Amor soteriológico, amor salvífico, donde el ser amado debe siempre hacer las veces de socorrista. Tácita admisión de impotencia, de menesterosidad y minusvalidez espirituales. Y de incompletud -que es lo que sugiere la metáfora de “la media naranja”-. Comprendo que dos seres que se aman puedan complementarse, pero no completarse. No, a menos de que adscribamos a la alegoría “del andrógino”, expuesta por Aristófanes en El banquete, de Platón, ustedes saben: los seres que alguna vez tuvieron dos cabezas, cuatro extremidades, y dos sexos, esos que, partidos por la mitad por los dioses, recorren el mundo en busca de su perdido hemisferio, y solo son felices cuando por fin lo encuentran: ¡la unidad restablecida!

La verdad es que nadie ni nada habrá de salvarme si no es ese ser que me mira todas las mañanas desde el fondo del espejo. La idealización, o mejor aun, la sacralización del amor erótico -moderno sucedáneo del dios fusilado por Nietzsche- no es otra cosa que una transferencia axiológica, la adecuación de la doctrina teológica de Jansenius a la esfera del amor “romántico”, del eros. En otras palabras, toda nuestra posibilidad de felicidad pende del gesto salvador de un ser amado que debemos aguardar deshojando, pétalo por pétalo, la pálida margarita de la esperanza.

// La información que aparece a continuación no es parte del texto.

-- ==== Sys2Proof/Machine/Transactions.lean ====
section
/-! DEFINITION. The host interface (60_exceptions.md rules R213 and R217 to R223): every transaction, with its effect on
the state and its result. Each is one atomic function of the state, allowed in every run state (D1, D37; log 24). -/

namespace Sys2Proof.Machine

variable {cfg : Params}

/-- The host's transactions (60_exceptions.md rule R217). STEP's random byte is the free value `State.randomInput`
(log 6). -/
inductive Transaction where
  | reset
  | load (addr : Nat) (bytes : List Byte)
  | installFont (addr : Nat) (glyphs : List Byte)
  | step
  | tick
  /-- The host passes a key number, or none. -/
  | setKey (key : Option Nat)
  | readFramebuffer
  | readSoundTimer
  | inspect
  deriving DecidableEq, Repr

/-- What a transaction returns to the host. -/
inductive Response (cfg : Params := Config.params) where
  | ok
  | memoryOutOfBounds
  | rejected
  | stepped (r : StepResult)
  | framebuffer (g : Framebuffer cfg)
  | soundTimer (v : Byte)
  | state (s : State cfg)
  deriving DecidableEq, Repr

/-- RESET (70_reset_and_hazards.md rule R240), the only way out of FAULTED (60_exceptions.md rule R213). The count of
random draws is no state of the machine and goes on, so that later draws are still fresh (log 6). -/
def State.restarted (s : State cfg) : State cfg := { State.resetAt cfg with draws := s.draws }

/-- LOAD(address, bytes) (60_exceptions.md rule R218). -/
def State.load (s : State cfg) (addr : Nat) (bytes : List Byte) : State cfg × Response cfg :=
  if rangeRefused addr bytes.length then (s, .memoryOutOfBounds) else (s.setMem (s.mem.setMany addr bytes), .ok)

/-- INSTALL_FONT(address, glyphs) (60_exceptions.md rule R219). -/
def State.installFont (s : State cfg) (addr : Nat) (glyphs : List Byte) : State cfg × Response cfg :=
  if glyphs.length = Config.fontBytes ∧ inRange addr Config.fontBytes = true then
    ({ s with mem := s.mem.setMany addr glyphs, fontBase := BitVec.ofNat 16 addr }, .ok)
  else (s, .memoryOutOfBounds)

/-- A timer one tick later, with floor 0 (60_exceptions.md rule R220). -/
def tickTimer (t : Byte) : Byte := if t.toNat > 0 then t - 1#8 else t

/-- TICK (60_exceptions.md rule R220). -/
def State.tick (s : State cfg) : State cfg := { s with DT := tickTimer s.DT, ST := tickTimer s.ST }

/-- SET_KEY(k) (60_exceptions.md rule R221). -/
def State.setKey (s : State cfg) (key : Option Nat) : State cfg × Response cfg :=
  match key with
  | none => ({ s with keyValid := false, keyValue := 0 }, .ok)
  | some k => if h : k < 16 then ({ s with keyValid := true, keyValue := ⟨k, h⟩ }, .ok) else (s, .rejected)

/-- The sound output is on exactly when ST ≠ 0 (60_exceptions.md rule R222; D35). -/
def State.soundActive (s : State cfg) : Bool := s.ST != 0#8

/-- STEP as a transaction, over the meaning `run` of the instructions: the state it ends in and its result
(40_step_cycle.md rule R98). -/
def stepTransaction (run : Instr → State cfg → Host.Outcome (State cfg) Fault Refusal) (s : State cfg) :
    Host.Outcome (State cfg × Response cfg) Fault Refusal :=
  match stepBy run s with
  | .next t => .next (t, .stepped t.stepResult)
  | .fault r => .fault r
  | .refused r => .refused r

/-- One transaction, over the meaning `run` of the instructions. -/
def transactBy (run : Instr → State cfg → Host.Outcome (State cfg) Fault Refusal) (t : Transaction) (s : State cfg) :
    Host.Outcome (State cfg × Response cfg) Fault Refusal :=
  match t with
  | .reset => .next (s.restarted, .ok)
  | .load addr bytes => .next (s.load addr bytes)
  | .installFont addr glyphs => .next (s.installFont addr glyphs)
  | .step => stepTransaction run s
  | .tick => .next (s.tick, .ok)
  | .setKey key => .next (s.setKey key)
  | .readFramebuffer => .next (s, .framebuffer s.fb)
  | .readSoundTimer => .next (s, .soundTimer s.ST)
  | .inspect => .next (s, .state s)

/-- One transaction at the values the spec decides. -/
def transact (t : Transaction) (s : State) : Host.Outcome (State × Response) Fault Refusal := transactBy exec t s

/-- One transaction at any parameters (00_scope.md rule R9). -/
def transactAt (t : Transaction) (s : State cfg) : Host.Outcome (State cfg × Response cfg) Fault Refusal :=
  transactBy execAt t s

/-- A session: transactions one after another (60_exceptions.md rule R217, "the host issues them one at a time"). -/
def session : List Transaction → State → Host.Outcome State Fault Refusal
  | [], s => .next s
  | t :: ts, s =>
    match transact t s with
    | .next p => session ts p.1
    | .fault r => .fault r
    | .refused r => .refused r

end Sys2Proof.Machine
end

Asumamos por un momento que el topos de la alimaña transfigurada en príncipe azul tuviese en efecto algún fundamento real: ¿a cuántos sapos viscosos y purulentos habría que besar antes de encontrar -y de ello nadie nos da garantía- al hombre o la mujer “de nuestros sueños”? ¿Están ustedes, queridos lectores, dispuestos a pasarse el resto de sus vidas besando batracios? Si tal es su proyecto, tomen las precauciones del caso, no vayan ustedes a emponzoñarse con las tóxicas sustancias que los bichos en cuestión suelen excretar tan pronto se sienten amenazados.

Pero esta es la concepción del amor que vende en el gran mercado de las emociones: romance, affaire, flechazo, enamoramiento, coup de foudre, pasión, en otras palabras, la masiva secreción hormonal que nos enajena -en el sentido estricto de la palabra, esto es, que nos torna ajenos a nosotros mismos-. El otro, el amor - solidaridad, el amor - dación, el amor - sacrificio, el amor - cáritas, carece de glamour y de poder de intoxicación: no es embriaguez sino conciencia, y la conciencia puede ser incómoda y dolorosa. El amor concupiscentiae ha desplazado completamente de nuestras almas al amor de benevolentiae (Pascal: Les Pensées).

Por lo que a mí atañe, no pienso esperar ni ir en pos de nada que no dormite desde siempre en el fondo de mi ser. Si no está ahí, no está en ningún lado.